■ **Work order**:
Locate each line below that includes "hfull" and reproduce it.

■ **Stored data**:
@[simp] theorem State.mergeLine_base (a : Nat) : (s.mergeLine a).base = s.base := by
  unfold State.mergeLine
  dsimp only
  split
  · rfl
  · refine (State.showWindow_base _ _).trans ?_
    split <;> rfl

@[simp] theorem State.enterA_base (a : Nat) (op : MemOp) (det : Bool) : (s.enterA a op det).base = s.base := by
  unfold State.enterA
  dsimp only
  split
  · rfl
  · exact s.mergeLine_base a

@[simp] theorem State.deposit_base (d core ctx a : Nat) (op : MemOp) (det : Bool) (off v : Nat) : (s.deposit d core ctx a op det off v).base = s.base :=
  s.enterA_base a op det

@[simp] theorem State.applyCont_base (d core a : Nat) (k : Contrib) : (s.applyCont d core a k).base = s.base := by
  cases k with
  | bytes off data => exact s.mergeLine_base a
  | rmw op off v => exact s.mergeLine_base a
  | deposit op det ctx off v => exact s.deposit_base d core ctx a op det off v

@[simp] theorem State.applyConts_base (d core a : Nat) (ks : List Contrib) : (s.applyConts d core a ks).base = s.base :=
  foldl_base (fun s k => s.applyCont_base d core a k) ks s

/-! ## The ends of accesses and requests -/

@[simp] theorem State.castEnd_base (n : Nat) : (s.castEnd n).base = s.base := by
  unfold State.castEnd
  split
  · rfl
  next c _ =>
    split
    · rfl
    · dsimp only
      split <;> exact State.modWeft_base { s with casts := s.casts.filter fun x => x.n != n } _ _ _

@[simp] theorem State.lowerSt_base (us : List QUser) : (s.lowerSt us).base = s.base := by
  induction us generalizing s with
  | nil => rfl
  | cons u us ih =>
    rw [State.lowerSt]
    split
    · exact (ih _).trans (s.castEnd_base _)
    · split
      · exact ih _
      · exact (ih _).trans (s.modWeft_base _ _ _)

@[simp] theorem State.failUsers_base (cls : TrapClass) (reason : Nat) (all us : List QUser) : (s.failUsers cls reason all us).base = s.base := by
  induction us generalizing s with
  | nil => rfl
  | cons u us ih =>
    rw [State.failUsers]
    refine (ih _).trans ?_
    split
    · rfl
    · split <;> rfl

@[simp] theorem State.putRecs_base (a : Nat) (rs : List RelRec) : (s.putRecs a rs).base = s.base := by
  unfold State.putRecs
  split <;> rfl

@[simp] theorem State.applyEntry_base (d c a : Nat) (ks : List Contrib) (us : List QUser) (rs : List RelRec) : (s.applyEntry d c a ks us rs).base = s.base := by
  refine (State.putRecs_base _ _ _).trans ((State.failUsers_base _ _ _ _ _).trans ?_)
  split <;> exact s.applyConts_base d c a ks

@[simp] theorem State.endReq_base (m : Msg) : (s.endReq m).base = s.base := State.lowerSt_base _ _

@[simp] theorem State.failReq_base (m : Msg) (cls : TrapClass) (reason : Nat) : (s.failReq m cls reason).base = s.base :=
  (State.endReq_base _ _).trans (State.failUsers_base _ _ _ _ _)

@[simp] theorem State.giveUp_base (m : Msg) (reason : Nat) : (s.giveUp m reason).base = s.base := by
  unfold State.giveUp
  split
  · exact s.endReq_base m
  · exact s.failReq_base m _ _

@[simp] theorem State.sendStore_base (d c : Nat) (e : QEntry) (ks : List Contrib) (us : List QUser) : (s.sendStore d c e ks us).base = s.base := rfl

/-! ## Publishing and forcing -/

section
variable {pre : State → Nat → Nat → Nat → State} (hpre : ∀ s d c a, (pre s d c a).base = s.base)
include hpre

theorem State.homeStoreWith_base (m : Msg) : (s.homeStoreWith pre m).2.base = s.base := by
  unfold State.homeStoreWith
  split
  · rfl
  split
  · rfl
  split
  · rfl
  have hread : (if m.conts.any contReads then pre s m.src m.core m.line else s).base = s.base := by
    split
    · exact hpre _ _ _ _
    · rfl
  dsimp only
  generalize (if m.conts.any contReads then pre s m.src m.core m.line else s) = s0 at hread ⊢
  split
  · exact hread
  · exact (State.applyEntry_base _ _ _ _ _ _ _).trans hread

theorem State.settleReqWith_base (m : Msg) : (s.settleReqWith pre m).base = s.base := by
  have hh := s.homeStoreWith_base hpre m
  unfold State.settleReqWith
  split
  · rfl
  split
  · exact s.giveUp_base m 3
  split
  case h_1 s1 he =>
    rw [he] at hh
    exact (s1.endReq_base m).trans hh
  case h_2 s1 he =>
    rw [he] at hh
    exact (s1.failReq_base m _ _).trans hh
  case h_3 s1 he =>
    rw [he] at hh
    exact hh

theorem State.drainWith_base (d : Nat) : (s.drainWith pre d).base = s.base := foldl_base (fun s _ => s.settleReqWith_base hpre _) _ s

theorem State.drainLineWith_base (d a : Nat) : (s.drainLineWith pre d a).base = s.base := foldl_base (fun s _ => s.settleReqWith_base hpre _) _ s

theorem State.publishWith_base (d c : Nat) (old : QEntry) : (s.publishWith pre d c old).base = s.base := by
  unfold State.publishWith
  split
  · rfl
  next e _ =>
    dsimp only
    split
    · refine (State.lowerSt_base _ _).trans ((State.applyEntry_base _ _ _ _ _ _ _).trans ?_)
      split
      · exact hpre _ _ _ _
      · rfl
    · refine (foldl_base (fun s r => s.sendStore_base d c e _ _) _ _).trans ?_
      split
      · exact State.drainLineWith_base _ hpre _ _
      · rfl

theorem State.publishAllWith_base (d c : Nat) : (s.publishAllWith pre d c).base = s.base := foldl_base (fun s e => s.publishWith_base hpre d c e) _ s

theorem State.forceRecWith_base (a : Nat) (r : RelRec) : (s.forceRecWith pre a r).base = s.base := by
  unfold State.forceRecWith
  split
  · rfl
  · exact (State.drainWith_base _ hpre _).trans (State.publishAllWith_base _ hpre _ _)

theorem State.forceWith_base (d c a : Nat) : (s.forceWith pre d c a).base = s.base := foldl_base (fun s r => s.forceRecWith_base hpre a r) _ s

end

theorem State.forceDeep_base (k d c a : Nat) : (State.forceDeep k s d c a).base = s.base := by
  induction k generalizing s d c a with
  | zero => rfl
  | succ k ih => exact s.forceWith_base ih d c a

theorem State.forceRed_base (d c a : Nat) : (s.forceRed d c a).base = s.base := s.forceDeep_base _ d c a

@[simp] theorem State.homeStore_base (m : Msg) : (s.homeStore m).2.base = s.base := s.homeStoreWith_base State.forceRed_base m
@[simp] theorem State.drain_base (d : Nat) : (s.drain d).base = s.base := s.drainWith_base State.forceRed_base d
@[simp] theorem State.drainLine_base (d a : Nat) : (s.drainLine d a).base = s.base := s.drainLineWith_base State.forceRed_base d a
@[simp] theorem State.publish_base (d c : Nat) (e : QEntry) : (s.publish d c e).base = s.base := s.publishWith_base State.forceRed_base d c e
@[simp] theorem State.publishAll_base (d c : Nat) : (s.publishAll d c).base = s.base := s.publishAllWith_base State.forceRed_base d c
@[simp] theorem State.forceRec_base (a : Nat) (r : RelRec) : (s.forceRec a r).base = s.base := s.forceRecWith_base State.forceRed_base a r
@[simp] theorem State.force_base (d c a : Nat) : (s.force d c a).base = s.base := s.forceWith_base State.forceRed_base d c a

@[simp] theorem State.publishLine_base (d core a : Nat) : (s.publishLine d core a).base = s.base := by
  unfold State.publishLine
  dsimp only
  have h1 : ∀ o : Option QEntry, (match o with | some e => s.publish d core e | none => s).base = s.base := by
    intro o
    cases o with
    | none => rfl
    | some e => exact s.publish_base d core e
  split
  · exact h1 _
  · exact (State.drainLine_base _ _ _).trans (h1 _)

@[simp] theorem State.noteSharer_base (d c a : Nat) : (s.noteSharer d c a).base = s.base := by
  unfold State.noteSharer
  split
  · rfl
  · dsimp only
    split <;> rfl

@[simp] theorem State.reach_base (d c a : Nat) : (s.reach d c a).base = s.base := by
  have hown : ∀ b : Bool, (if b then s.publishLine d c a else s).base = s.base := by
    intro b
    cases b
    · rfl
    · exact s.publishLine_base d c a
  exact (State.noteSharer_base _ _ _ _).trans ((State.mergeLine_base _ _).trans ((State.force_base _ _ _ _).trans (hown _)))

@[simp] theorem State.settleHome_base (d a : Nat) : (s.settleHome d a).base = s.base := (State.mergeLine_base _ _).trans (s.force_base d 256 (lineOf a))

@[simp] theorem State.enqueue_base (d c a : Nat) (k : Contrib) (u : QUser) (rel : Nat) : (s.enqueue d c a k u rel).base = s.base := by
  have hfull : ∀ q : List QEntry, (match q with | e :: _ => s.publish d c e | [] => s).base = s.base := by
    intro q
    cases q with
    | nil => rfl
    | cons e q => exact s.publish_base d c e
  unfold State.enqueue
  dsimp only
  split
  · exact hfull _
  · rfl

@[simp] theorem State.trimRecs_base : s.trimRecs.base = s.base :=
  foldl_base (f := fun s (L : Line) => (L.recs.take (L.recs.length - 4)).foldl (fun s r => s.forceRec L.addr r) s)
    (fun s (L : Line) => foldl_base (fun s r => s.forceRec_base L.addr r) _ s) _ s

end Sys2Proof.Machine
end

section
/-! PROOFS. What translations, checked accesses and engine accesses leave as it is (R191 to R195, R205, R221, R223). -/

namespace Sys2Proof.Machine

■ **Response for this exercise**:
  have hfull : ∀ q : List QEntry, (match q with | e :: _ => s.publish d c e | [] => s).base = s.base := by
  · exact hfull _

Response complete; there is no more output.